[Start of section]
/-- The bytes of an 8-byte register that an access covers (R469): all, the low half, the high half; none, for an access of
another size or one that is not naturally aligned. -/
inductive RegHalf where
  | all
  | low
  | high
  | other
deriving DecidableEq, Repr
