/-! ### Reading a word -/

def decR (w : Nat) : FmtR :=
  { rd := BitVec.ofNat 5 (wf w 17 5), ra := BitVec.ofNat 5 (wf w 12 5), rb := BitVec.ofNat 5 (wf w 7 5) }
def decI (w : Nat) : FmtI :=
  { rd := BitVec.ofNat 5 (wf w 17 5), ra := BitVec.ofNat 5 (wf w 12 5), imm := BitVec.ofNat 12 (wf w 0 12) }
def decSh (w : Nat) : FmtSh :=
  { rd := BitVec.ofNat 5 (wf w 17 5), ra := BitVec.ofNat 5 (wf w 12 5), z := BitVec.ofNat 4 (wf w 8 4), sh := BitVec.ofNat 6 (wf w 0 6) }
def decU (w : Nat) : FmtU :=
  { rd := BitVec.ofNat 5 (wf w 17 5), imm := BitVec.ofNat 17 (wf w 0 17) }
def decCmp (w : Nat) : FmtCmp :=
  { pd := BitVec.ofNat 3 (wf w 19 3), cond := BitVec.ofNat 4 (wf w 15 4), ra := BitVec.ofNat 5 (wf w 10 5), rb := BitVec.ofNat 5 (wf w 5 5), z := BitVec.ofNat 5 (wf w 0 5) }
def decCmpi (w : Nat) : FmtCmpi :=
  { pd := BitVec.ofNat 3 (wf w 19 3), cond := BitVec.ofNat 4 (wf w 15 4), ra := BitVec.ofNat 5 (wf w 10 5), imm := BitVec.ofNat 10 (wf w 0 10) }
def decL (w : Nat) : FmtL :=
  { pd := BitVec.ofNat 3 (wf w 19 3), pa := BitVec.ofNat 3 (wf w 16 3), pb := BitVec.ofNat 3 (wf w 13 3), z := BitVec.ofNat 9 (wf w 0 9) }
def decRpt (w : Nat) : FmtRpt :=
  { ra := BitVec.ofNat 5 (wf w 16 5), z := BitVec.ofNat 4 (wf w 12 4), stride := BitVec.ofNat 12 (wf w 0 12) }
def decRptn (w : Nat) : FmtRptn :=
  { cnt := BitVec.ofNat 7 (wf w 14 7), z := BitVec.ofNat 2 (wf w 12 2), stride := BitVec.ofNat 12 (wf w 0 12) }
def decM (w : Nat) : FmtM :=
  { r := BitVec.ofNat 5 (wf w 17 5), bn := BitVec.ofNat 3 (wf w 14 3), disp := BitVec.ofNat 14 (wf w 0 14) }
def decAmo (w : Nat) : FmtAmo :=
  { rd := BitVec.ofNat 5 (wf w 17 5), ra := BitVec.ofNat 5 (wf w 12 5), rb := BitVec.ofNat 5 (wf w 7 5), z := BitVec.ofNat 2 (wf w 5 2), w32 := wf w 4 1 == 1 }
def decS (w : Nat) : FmtS :=
  { ra := BitVec.ofNat 5 (wf w 12 5), imm := BitVec.ofNat 12 (wf w 0 12) }
def decCM (w : Nat) : FmtCM :=
  { vr := BitVec.ofNat 5 (wf w 13 5), bn := BitVec.ofNat 3 (wf w 10 3), disp := BitVec.ofNat 10 (wf w 0 10) }
def decTmma (w : Nat) : FmtTmma :=
  { rm := BitVec.ofNat 2 (wf w 16 2), acc := BitVec.ofNat 2 (wf w 14 2), ta := BitVec.ofNat 3 (wf w 11 3), tb := BitVec.ofNat 3 (wf w 8 3), zf := wf w 7 1 == 1, z := BitVec.ofNat 7 (wf w 0 7) }
def decTzero (w : Nat) : FmtTzero :=
  { rm := BitVec.ofNat 2 (wf w 16 2), z := BitVec.ofNat 8 (wf w 8 8), types := BitVec.ofNat 4 (wf w 4 4), accs := BitVec.ofNat 4 (wf w 0 4) }
def decTfree (w : Nat) : FmtTfree :=
  { rm := BitVec.ofNat 2 (wf w 16 2), z := BitVec.ofNat 4 (wf w 12 4), accs := BitVec.ofNat 4 (wf w 8 4), tiles := BitVec.ofNat 8 (wf w 0 8) }
def decTfin (w : Nat) : FmtTfin :=
  { rm := BitVec.ofNat 2 (wf w 16 2), acc := BitVec.ofNat 2 (wf w 14 2), z := BitVec.ofNat 6 (wf w 8 6), tag := BitVec.ofNat 8 (wf w 0 8) }
def decVar (w : Nat) : FmtVar :=
  { rm := BitVec.ofNat 2 (wf w 16 2), vd := BitVec.ofNat 5 (wf w 11 5), va := BitVec.ofNat 5 (wf w 6 5), int := wf w 5 1 == 1 }
def decVcmp (w : Nat) : FmtVcmp :=
  { rm := BitVec.ofNat 2 (wf w 16 2), vd := BitVec.ofNat 5 (wf w 11 5), va := BitVec.ofNat 5 (wf w 6 5), cond := BitVec.ofNat 3 (wf w 3 3), int := wf w 2 1 == 1, z := BitVec.ofNat 2 (wf w 0 2) }
def decVcvt (w : Nat) : FmtVcvt :=
  { rm := BitVec.ofNat 2 (wf w 16 2), vd := BitVec.ofNat 5 (wf w 11 5), va := BitVec.ofNat 5 (wf w 6 5), ty := BitVec.ofNat 4 (wf w 2 4), xf := wf w 0 1 == 1 }
def decVV (w : Nat) : FmtVV :=
  { rm := BitVec.ofNat 2 (wf w 16 2), vd := BitVec.ofNat 5 (wf w 11 5), va := BitVec.ofNat 5 (wf w 6 5), z := BitVec.ofNat 2 (wf w 0 2) }
def decVred (w : Nat) : FmtVred :=
  { rm := BitVec.ofNat 2 (wf w 16 2), vd := BitVec.ofNat 5 (wf w 11 5), va := BitVec.ofNat 5 (wf w 6 5), half := wf w 2 1 == 1, z := BitVec.ofNat 2 (wf w 0 2) }
def decVperm (w : Nat) : FmtVperm :=
  { rm := BitVec.ofNat 2 (wf w 16 2), vd := BitVec.ofNat 5 (wf w 11 5), va := BitVec.ofNat 5 (wf w 6 5), z := BitVec.ofNat 6 (wf w 0 6) }
def decVmovt (w : Nat) : FmtVmovt :=
  { rm := BitVec.ofNat 2 (wf w 16 2), kind := BitVec.ofNat 2 (wf w 13 2), unit := BitVec.ofNat 3 (wf w 10 3), vr := BitVec.ofNat 5 (wf w 5 5), grp := BitVec.ofNat 5 (wf w 0 5) }
def decVftq (w : Nat) : FmtVftq :=
  { rm := BitVec.ofNat 2 (wf w 16 2), r := BitVec.ofNat 5 (wf w 9 5), g := BitVec.ofNat 4 (wf w 5 4), z := BitVec.ofNat 5 (wf w 0 5) }
def decVsetvl (w : Nat) : FmtVsetvl :=
  { rm := BitVec.ofNat 2 (wf w 16 2), gd := BitVec.ofNat 5 (wf w 11 5), ga := BitVec.ofNat 5 (wf w 6 5), ty := BitVec.ofNat 4 (wf w 2 4), z := BitVec.ofNat 2 (wf w 0 2) }
def decVmovg (w : Nat) : FmtVmovg :=
  { rm := BitVec.ofNat 2 (wf w 16 2), g := BitVec.ofNat 5 (wf w 9 5), v := BitVec.ofNat 5 (wf w 4 5), z := BitVec.ofNat 4 (wf w 0 4) }
def decSdesc (w : Nat) : FmtSdesc :=
  { rm := BitVec.ofNat 2 (wf w 16 2), ra := BitVec.ofNat 5 (wf w 11 5), rb := BitVec.ofNat 5 (wf w 6 5), ch := BitVec.ofNat 3 (wf w 3 3), z := BitVec.ofNat 2 (wf w 0 2) }
def decSstop (w : Nat) : FmtSstop :=
  { rm := BitVec.ofNat 2 (wf w 16 2), zhi := BitVec.ofNat 10 (wf w 6 10), ch := BitVec.ofNat 3 (wf w 3 3), zlo := BitVec.ofNat 3 (wf w 0 3) }
def decSstat (w : Nat) : FmtSstat :=
  { rm := BitVec.ofNat 2 (wf w 16 2), rd := BitVec.ofNat 5 (wf w 11 5), zhi := BitVec.ofNat 5 (wf w 6 5), ch := BitVec.ofNat 3 (wf w 3 3), sel := BitVec.ofNat 2 (wf w 1 2), zlo := BitVec.ofNat 1 (wf w 0 1) }
def decSend (w : Nat) : FmtSend :=
  { rm := BitVec.ofNat 2 (wf w 16 2), ra := BitVec.ofNat 5 (wf w 11 5), rb := BitVec.ofNat 5 (wf w 6 5), rel := wf w 5 1 == 1, z := BitVec.ofNat 5 (wf w 0 5) }
def decRecvSel (w : Nat) : FmtRecvSel :=
  { rm := BitVec.ofNat 2 (wf w 16 2), rd := BitVec.ofNat 5 (wf w 11 5), qmask := BitVec.ofNat 8 (wf w 3 8), rot := wf w 2 1 == 1, z := BitVec.ofNat 2 (wf w 0 2) }
def decMovq (w : Nat) : FmtMovq :=
  { rm := BitVec.ofNat 2 (wf w 16 2), rd := BitVec.ofNat 5 (wf w 11 5), q := BitVec.ofNat 3 (wf w 8 3), w := wf w 7 1 == 1, z := BitVec.ofNat 7 (wf w 0 7) }
def decPset (w : Nat) : FmtPset :=
  { rm := BitVec.ofNat 2 (wf w 16 2), ra := BitVec.ofNat 5 (wf w 11 5), z := BitVec.ofNat 11 (wf w 0 11) }
def decPwait (w : Nat) : FmtPwait :=
  { rm := BitVec.ofNat 2 (wf w 16 2), rd := BitVec.ofNat 5 (wf w 11 5), ra := BitVec.ofNat 5 (wf w 6 5), clr := wf w 5 1 == 1, z := BitVec.ofNat 5 (wf w 0 5) }
def decBarr (w : Nat) : FmtBarr :=
  { rm := BitVec.ofNat 2 (wf w 16 2), rd := BitVec.ofNat 5 (wf w 11 5), id := BitVec.ofNat 7 (wf w 4 7), z := BitVec.ofNat 2 (wf w 0 2) }
def decBarm (w : Nat) : FmtBarm :=
  { rm := BitVec.ofNat 2 (wf w 16 2), ra := BitVec.ofNat 5 (wf w 11 5), id := BitVec.ofNat 7 (wf w 4 7), z := BitVec.ofNat 4 (wf w 0 4) }
def decHsig (w : Nat) : FmtHsig :=
  { rm := BitVec.ofNat 2 (wf w 16 2), ra := BitVec.ofNat 5 (wf w 11 5), n := BitVec.ofNat 2 (wf w 9 2), z := BitVec.ofNat 9 (wf w 0 9) }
[End of section]
- **WORK TO BE COMPLETED**
From the line containing "def decCmpi (w" down to the line containing "def decTmma (w" in the material above, reproduce every line exactly, including the two end lines.

- **RESULT**
def decCmpi (w : Nat) : FmtCmpi :=
  { pd := BitVec.ofNat 3 (wf w 19 3), cond := BitVec.ofNat 4 (wf w 15 4), ra := BitVec.ofNat 5 (wf w 10 5), imm := BitVec.ofNat 10 (wf w 0 10) }
def decL (w : Nat) : FmtL :=
  { pd := BitVec.ofNat 3 (wf w 19 3), pa := BitVec.ofNat 3 (wf w 16 3), pb := BitVec.ofNat 3 (wf w 13 3), z := BitVec.ofNat 9 (wf w 0 9) }
def decRpt (w : Nat) : FmtRpt :=
  { ra := BitVec.ofNat 5 (wf w 16 5), z := BitVec.ofNat 4 (wf w 12 4), stride := BitVec.ofNat 12 (wf w 0 12) }
def decRptn (w : Nat) : FmtRptn :=
  { cnt := BitVec.ofNat 7 (wf w 14 7), z := BitVec.ofNat 2 (wf w 12 2), stride := BitVec.ofNat 12 (wf w 0 12) }
def decM (w : Nat) : FmtM :=
  { r := BitVec.ofNat 5 (wf w 17 5), bn := BitVec.ofNat 3 (wf w 14 3), disp := BitVec.ofNat 14 (wf w 0 14) }
def decAmo (w : Nat) : FmtAmo :=
  { rd := BitVec.ofNat 5 (wf w 17 5), ra := BitVec.ofNat 5 (wf w 12 5), rb := BitVec.ofNat 5 (wf w 7 5), z := BitVec.ofNat 2 (wf w 5 2), w32 := wf w 4 1 == 1 }
def decS (w : Nat) : FmtS :=
  { ra := BitVec.ofNat 5 (wf w 12 5), imm := BitVec.ofNat 12 (wf w 0 12) }
def decCM (w : Nat) : FmtCM :=
  { vr := BitVec.ofNat 5 (wf w 13 5), bn := BitVec.ofNat 3 (wf w 10 3), disp := BitVec.ofNat 10 (wf w 0 10) }
def decTmma (w : Nat) : FmtTmma :=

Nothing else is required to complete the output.